Weidekringzwam (Marasmius oreades)
De weidekringzwam is
een algemeen voorkomende, bodembewonende paddenstoel die leeft van
de afbraak van dood plantaardig materiaal (8). Hij verschijnt
vooral in grasland, weiden, gazons van tuinen en parken, en in
grazige bossen, dikwijls in grote heksenkringen. Het mycelium
onttrekt tijdens zijn groei voedingsstoffen aan de bodem maar maakt ook
sporenelementen (5), stikstof en fosforverbindingen (3)
vrij. In het gras ontstaat een kale ring, die wordt omgeven door gras dat er bijzonder frisgroen en sappig uitziet. De kale ring
wordt mogelijk veroorzaakt door het feit dat het mycelium tijdens het
afbreken van plantenresten vrij hoge concentraties van de giftige stof
cyanide produceert (2). Boeren, parkeigenaren en exploitanten van golfbanen
hebben een hekel aan de zwam omdat die de kwaliteit van de grasmat
aantast en de hooiopbrengst vermindert (6). In een Noors onderzoek
waarbij van moleculair-biologische technieken gebruik werd gemaakt,
bleek dat afzonderlijke heksenkringen in genetisch opzicht doorgaans verschillend
zijn en verschillende individuen representeren (1).
Zulke individuen kunnen elkaar beconcurreren (11). De
vruchtlichamen binnen één heksenkring worden echter geproduceerd door één mycelium en behoren daarom tot een enkel individu (7). De hoed van weidekringzwammen is 2 tot 6 cm breed en aanvankelijk
gewelfd, om zich later vlak uit te spreiden, waarbij er dikwijls een stompe
knobbel (umbo) in het midden zichtbaar blijft. Hij is taai, vlezig, en kaal. De hoed is
bij vochtig weer bleekbruin tot bleekgeel, om bij droogte te verbleken.

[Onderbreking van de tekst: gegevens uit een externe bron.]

-- ==== Sys2Proof/Decode.lean ====
section
/-!
DEFINITION. Decoding a word (spec 30_encoding.md R84, R87), the opcode map as a table (R86), and the encoder,
written from the formats (R82).
-/

namespace Sys2Proof

/-! ## Fields (R84) -/

/-- `op`, bits 15:12. -/
def fieldOp (w : Word) : BitVec 4 := w.extractLsb 15 12

/-- `x`, bits 11:8. -/
def fieldX (w : Word) : Reg := ⟨(w.extractLsb 11 8).toNat, (w.extractLsb 11 8).isLt⟩

/-- `y`, bits 7:4. -/
def fieldY (w : Word) : Reg := ⟨(w.extractLsb 7 4).toNat, (w.extractLsb 7 4).isLt⟩

/-- `n`, bits 3:0. -/
def fieldN (w : Word) : Fin 16 := ⟨(w.extractLsb 3 0).toNat, (w.extractLsb 3 0).isLt⟩

/-- `nn`, bits 7:0. -/
def fieldNN (w : Word) : Byte := w.extractLsb 7 0

/-- `nnn`, bits 11:0. -/
def fieldNNN (w : Word) : Addr12 := w.extractLsb 11 0

/-! ## The decoder (R87) -/

/-- Why a word is unrecognized: the six classes of R88's table. -/
inductive Unrecognized where
  /-- `0nnn` other than 0x00E0 and 0x00EE. -/
  | op0
  /-- `5xyN`, N not 0. -/
  | op5
  /-- `8xyN`, N one of 8, 9, A, B, C, D, F. -/
  | op8
  /-- `9xyN`, N not 0. -/
  | op9
  /-- `ExNN`, NN neither 0x9E nor 0xA1. -/
  | opE
  /-- `FxNN`, NN none of the nine of the map. -/
  | opF
deriving DecidableEq, Repr

/-- `op` = 0: the whole word is fixed. -/
def decodeFixed (w : Word) : Except Unrecognized Instr :=
  if w = 0x00E0 then .ok .cls
  else if w = 0x00EE then .ok .ret
  else .error .op0

/-- `op` = 8: `n` is the minor opcode. -/
def decode8 (x y : Reg) (n : Fin 16) : Except Unrecognized Instr :=
  if n = 0x0 then .ok (.ldReg x y)
  else if n = 0x1 then .ok (.orReg x y)
  else if n = 0x2 then .ok (.andReg x y)
  else if n = 0x3 then .ok (.xorReg x y)
  else if n = 0x4 then .ok (.addReg x y)
  else if n = 0x5 then .ok (.subReg x y)
  else if n = 0x6 then .ok (.shr x y)
  else if n = 0x7 then .ok (.subnReg x y)
  else if n = 0xE then .ok (.shl x y)
  else .error .op8

/-- `op` = E: `nn` is the minor opcode. -/
def decodeE (x : Reg) (nn : Byte) : Except Unrecognized Instr :=
  if nn = 0x9E then .ok (.skp x)
  else if nn = 0xA1 then .ok (.sknp x)
  else .error .opE

/-- `op` = F: `nn` is the minor opcode. -/
def decodeF (x : Reg) (nn : Byte) : Except Unrecognized Instr :=
  if nn = 0x07 then .ok (.ldVxDt x)
  else if nn = 0x0A then .ok (.ldVxKey x)
  else if nn = 0x15 then .ok (.ldDtVx x)
  else if nn = 0x18 then .ok (.ldStVx x)
  else if nn = 0x1E then .ok (.addI x)
  else if nn = 0x29 then .ok (.ldGlyph x)
  else if nn = 0x33 then .ok (.ldBcd x)
  else if nn = 0x55 then .ok (.storeRegs x)
  else if nn = 0x65 then .ok (.loadRegs x)
  else .error .opF

/-- The instruction a word with major opcode `op` is (R87). -/
def decodeOp (op : BitVec 4) (w : Word) : Except Unrecognized Instr :=
  match op with
  | 0x0#4 => decodeFixed w
  | 0x1#4 => .ok (.jp (fieldNNN w))
  | 0x2#4 => .ok (.call (fieldNNN w))
  | 0x3#4 => .ok (.seImm (fieldX w) (fieldNN w))
  | 0x4#4 => .ok (.sneImm (fieldX w) (fieldNN w))
  | 0x5#4 => if fieldN w = 0 then .ok (.seReg (fieldX w) (fieldY w)) else .error .op5
  | 0x6#4 => .ok (.ldImm (fieldX w) (fieldNN w))
  | 0x7#4 => .ok (.addImm (fieldX w) (fieldNN w))
  | 0x8#4 => decode8 (fieldX w) (fieldY w) (fieldN w)
  | 0x9#4 => if fieldN w = 0 then .ok (.sneReg (fieldX w) (fieldY w)) else .error .op9
  | 0xA#4 => .ok (.ldI (fieldNNN w))
  | 0xB#4 => .ok (.jpx (fieldX w) (fieldNNN w))
  | 0xC#4 => .ok (.rnd (fieldX w) (fieldNN w))
  | 0xD#4 => .ok (.drw (fieldX w) (fieldY w) (fieldN w))
  | 0xE#4 => decodeE (fieldX w) (fieldNN w)
  | _ => decodeF (fieldX w) (fieldNN w) -- the one value left, 0xF

/-- The instruction a word is, or the class of unrecognized words it belongs to (R87, decision D19). -/
def decodeWord (w : Word) : Except Unrecognized Instr := decodeOp (fieldOp w) w

/-- The word two bytes make: the byte at the lower address is the high byte (20_memory.md R52). -/
def wordOfBytes (hi lo : Byte) : Word := hi ++ lo

/-- Why a list of bytes does not begin with an instruction. -/
inductive DecodeError where
  /-- Fewer than two bytes; fetch never gives such a list (20_memory.md R54). -/
  | truncated
  /-- The word is not in the opcode map (R88). -/
  | unrecognized (why : Unrecognized)
deriving DecidableEq, Repr

/-- The instruction at the head of a list of bytes, lowest address first, and the bytes after it: every
instruction is two bytes (R81). -/
def decode : List Byte → Except DecodeError (Instr × List Byte)
  | hi :: lo :: rest =>
    match decodeWord (wordOfBytes hi lo) with
    | .ok ins => .ok (ins, rest)
    | .error why => .error (.unrecognized why)
  | [_] => .error .truncated
  | [] => .error .truncated

/-- The two bytes of the instruction whose bits, numbered as the opcode table numbers them, are the low
`nbits` bits of `w` and zero above (R81: 16 bits, high byte at the lower address). -/
def tableBytes (nbits w : Nat) : List Byte :=
  [BitVec.ofNat 8 (w % 2 ^ nbits / 256), BitVec.ofNat 8 (w % 2 ^ nbits)]

/-- What the decoder reads from an instruction given in the opcode table's numbering. -/
def decodeTableWord (nbits w : Nat) : Option Instr :=
  match decode (tableBytes nbits w) with
  | .ok (ins, _) => some ins
  | .error _ => none

/-! ## The opcode map as a table (R86) -/

/-- One row of the opcode map: a word `w` selects it iff `w &&& mask = value`. -/
structure OpcodeRow where
  pattern : String
  mask : Word
  value : Word
deriving DecidableEq, Repr

/-- Does the word select the row? -/
def OpcodeRow.selects (r : OpcodeRow) (w : Word) : Bool := (w &&& r.mask) == r.value

/-- The complete map, in the order of R86. -/
def opcodeMap : List OpcodeRow :=
  [⟨"00E0", 0xFFFF, 0x00E0⟩, ⟨"00EE", 0xFFFF, 0x00EE⟩, ⟨"1nnn", 0xF000, 0x1000⟩,
   ⟨"2nnn", 0xF000, 0x2000⟩, ⟨"3xnn", 0xF000, 0x3000⟩, ⟨"4xnn", 0xF000, 0x4000⟩,
   ⟨"5xy0", 0xF00F, 0x5000⟩, ⟨"6xnn", 0xF000, 0x6000⟩, ⟨"7xnn", 0xF000, 0x7000⟩] ++
  [⟨"8xy0", 0xF00F, 0x8000⟩, ⟨"8xy1", 0xF00F, 0x8001⟩, ⟨"8xy2", 0xF00F, 0x8002⟩,
   ⟨"8xy3", 0xF00F, 0x8003⟩, ⟨"8xy4", 0xF00F, 0x8004⟩, ⟨"8xy5", 0xF00F, 0x8005⟩,
   ⟨"8xy6", 0xF00F, 0x8006⟩, ⟨"8xy7", 0xF00F, 0x8007⟩, ⟨"8xyE", 0xF00F, 0x800E⟩] ++
  [⟨"9xy0", 0xF00F, 0x9000⟩, ⟨"Annn", 0xF000, 0xA000⟩, ⟨"Bnnn", 0xF000, 0xB000⟩,
   ⟨"Cxnn", 0xF000, 0xC000⟩, ⟨"Dxyn", 0xF000, 0xD000⟩, ⟨"Ex9E", 0xF0FF, 0xE09E⟩,
   ⟨"ExA1", 0xF0FF, 0xE0A1⟩] ++
  [⟨"Fx07", 0xF0FF, 0xF007⟩, ⟨"Fx0A", 0xF0FF, 0xF00A⟩, ⟨"Fx15", 0xF0FF, 0xF015⟩,
   ⟨"Fx18", 0xF0FF, 0xF018⟩, ⟨"Fx1E", 0xF0FF, 0xF01E⟩, ⟨"Fx29", 0xF0FF, 0xF029⟩,
   ⟨"Fx33", 0xF0FF, 0xF033⟩, ⟨"Fx55", 0xF0FF, 0xF055⟩, ⟨"Fx65", 0xF0FF, 0xF065⟩]

/-! ## The encoder (R82) -/

/-- The four bits of a register number or of `n`. -/
def nibble (k : Fin 16) : BitVec 4 := BitVec.ofNat 4 k.val

/-- Format `NNN`. -/
def encodeNNN (op : BitVec 4) (nnn : Addr12) : Word := op ++ nnn

/-- Formats `XNN` and `X` (where `nn` is the minor opcode). -/
def encodeXNN (op : BitVec 4) (x : Reg) (nn : Byte) : Word := op ++ nibble x ++ nn

/-- Formats `XYN` and `XY` (where `n` is the minor opcode). -/
def encodeXYN (op : BitVec 4) (x y : Reg) (n : Fin 16) : Word := op ++ nibble x ++ nibble y ++ nibble n

/-- The word of an instruction. -/
def encode : Instr → Word
  | .cls => 0x00E0
  | .ret => 0x00EE
  | .jp nnn => encodeNNN 0x1 nnn
  | .call nnn => encodeNNN 0x2 nnn
  | .seImm x nn => encodeXNN 0x3 x nn
  | .sneImm x nn => encodeXNN 0x4 x nn
  | .seReg x y => encodeXYN 0x5 x y 0x0
  | .ldImm x nn => encodeXNN 0x6 x nn
  | .addImm x nn => encodeXNN 0x7 x nn
  | .ldReg x y => encodeXYN 0x8 x y 0x0
  | .orReg x y => encodeXYN 0x8 x y 0x1
  | .andReg x y => encodeXYN 0x8 x y 0x2
  | .xorReg x y => encodeXYN 0x8 x y 0x3
  | .addReg x y => encodeXYN 0x8 x y 0x4
  | .subReg x y => encodeXYN 0x8 x y 0x5
  | .shr x y => encodeXYN 0x8 x y 0x6
  | .subnReg x y => encodeXYN 0x8 x y 0x7
  | .shl x y => encodeXYN 0x8 x y 0xE
  | .sneReg x y => encodeXYN 0x9 x y 0x0
  | .ldI nnn => encodeNNN 0xA nnn
  | .jpx _ nnn => encodeNNN 0xB nnn
  | .rnd x nn => encodeXNN 0xC x nn
  | .drw x y n => encodeXYN 0xD x y n
  | .skp x => encodeXNN 0xE x 0x9E
  | .sknp x => encodeXNN 0xE x 0xA1
  | .ldVxDt x => encodeXNN 0xF x 0x07
  | .ldVxKey x => encodeXNN 0xF x 0x0A
  | .ldDtVx x => encodeXNN 0xF x 0x15
  | .ldStVx x => encodeXNN 0xF x 0x18
  | .addI x => encodeXNN 0xF x 0x1E
  | .ldGlyph x => encodeXNN 0xF x 0x29
  | .ldBcd x => encodeXNN 0xF x 0x33
  | .storeRegs x => encodeXNN 0xF x 0x55
  | .loadRegs x => encodeXNN 0xF x 0x65

end Sys2Proof
end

De hoedrand is vaak gerimpeld en het hoedoppervlak doorschijnend
gestreept. De plaatjes aan de onderzijde zijn bleker dan de hoed,
vrij dik en (meestal) vrijstaand van de steel. Ze kunnen door
dwarsaders met elkaar verbonden zijn. De steel is taai, 4 tot 7
centimeter lang en 3 tot 9 mm dik, wit of beige en bedekt met fijne
witte lengtevezels en schilfertjes.
Naam
De soortnaam oreades
betekent "bergnymfen". Deze sprookjesachtige dames plachten immers hand in hand, in een grote kring, een
rondedans te maken. De genusnaam Marasmius is afgeleid van het Griekse woord marasmos,
dat "mager" of "uitgedroogd" betekent. De paddenstoeltjes
kunnen bij droogte op een karakteristieke manier verschrompelen
en een uitgemergelde aanblik krijgen. Het hoedweefsel kan
langdurige droogte echter goed verdragen dankzij de aanwezigheid van
het reservevoedsel trehalose.
Bij vochtig weer zwellen de vruchtlichamen weer op, herstellen de
schade aan hun cellen en gaan rustig verder met sporen produceren (10).
Eetbaarheid/nut
De
weidekringzwam wordt beschouwd als een goed eetbare paddenstoel,
waarvan met name de gedroogde hoeden in soepen of paddenstoelgerechten
kunnen worden verwerkt (9). De smaak is aangenaam zoet vanwege een hoog
trehalose-gehalte (10). Men moet echter oppassen voor verwisseling van
de zwam met andere graslandpaddenstoelen, zoals de weidetrechterzwam (Clitocybe rivulosa),
die giftig zijn. De paddenstoel heeft een karakteristieke geur, die
wordt omschreven als een mengeling van kruidnagelen en bittere
amandelen (4).
Waar gevonden
Weidekringzwammen
zijn in Zuidhorn werkelijk overal te vinden waar maar gras voor handen
is. Bijvoorbeeld in de bermen van de Hanckemalaan en in het
Wilhelminapark.
Literatuur
1. Abesha E, Caetano-Anollés G, Høiland K (2003) Population genetics
and
spatial structure of the fairy ring fungus Marasmius oreades
in a
Norwegian sand dune ecosystem. Mycologia 95:1021-1031.
2. Blenis PV, Chow PS,
Duncan I, Knowles NR (2004) Cyanide levels near
fairy rings affect the growth of grasses and fungi. Can J Bot
82:1324-1329.
3. Fisher RF (1977)
Nitrogen and phosphorus mobilization by the fairy ring
fungus, Marasmius
oreades (Bolt.) Fr. Soil Biol Biochem 9:239-241.
4. Graebner H u.Ä
Nelken-Schwindling. Webdocument op de.wikipedia.org.
5. Gramss G, Voigt KD,
Bergmann H (2005) Factors influencing water
solubility and plant availability of mineral compounds in the
tripartite fairy rings of Marasmius
oreades (Bolt.:Fr.) Fr. J Basic
Microbiol 45:41-54.
6. Hardwick NV, Heard
AJ (1978) The effect of Marasmius
oreades in
pasture. Pl Path 27:53-57.
7. Mallett KL,
Harrison LM (1988) The mating system of the fairy
ring fungus Marasmius
oreades and the genetic relationship of fairy
rings. Can J Bot 66:1111-1116.
8. Mathur SP (1970)
Degradation of soil humus by the fairy ring mushroom.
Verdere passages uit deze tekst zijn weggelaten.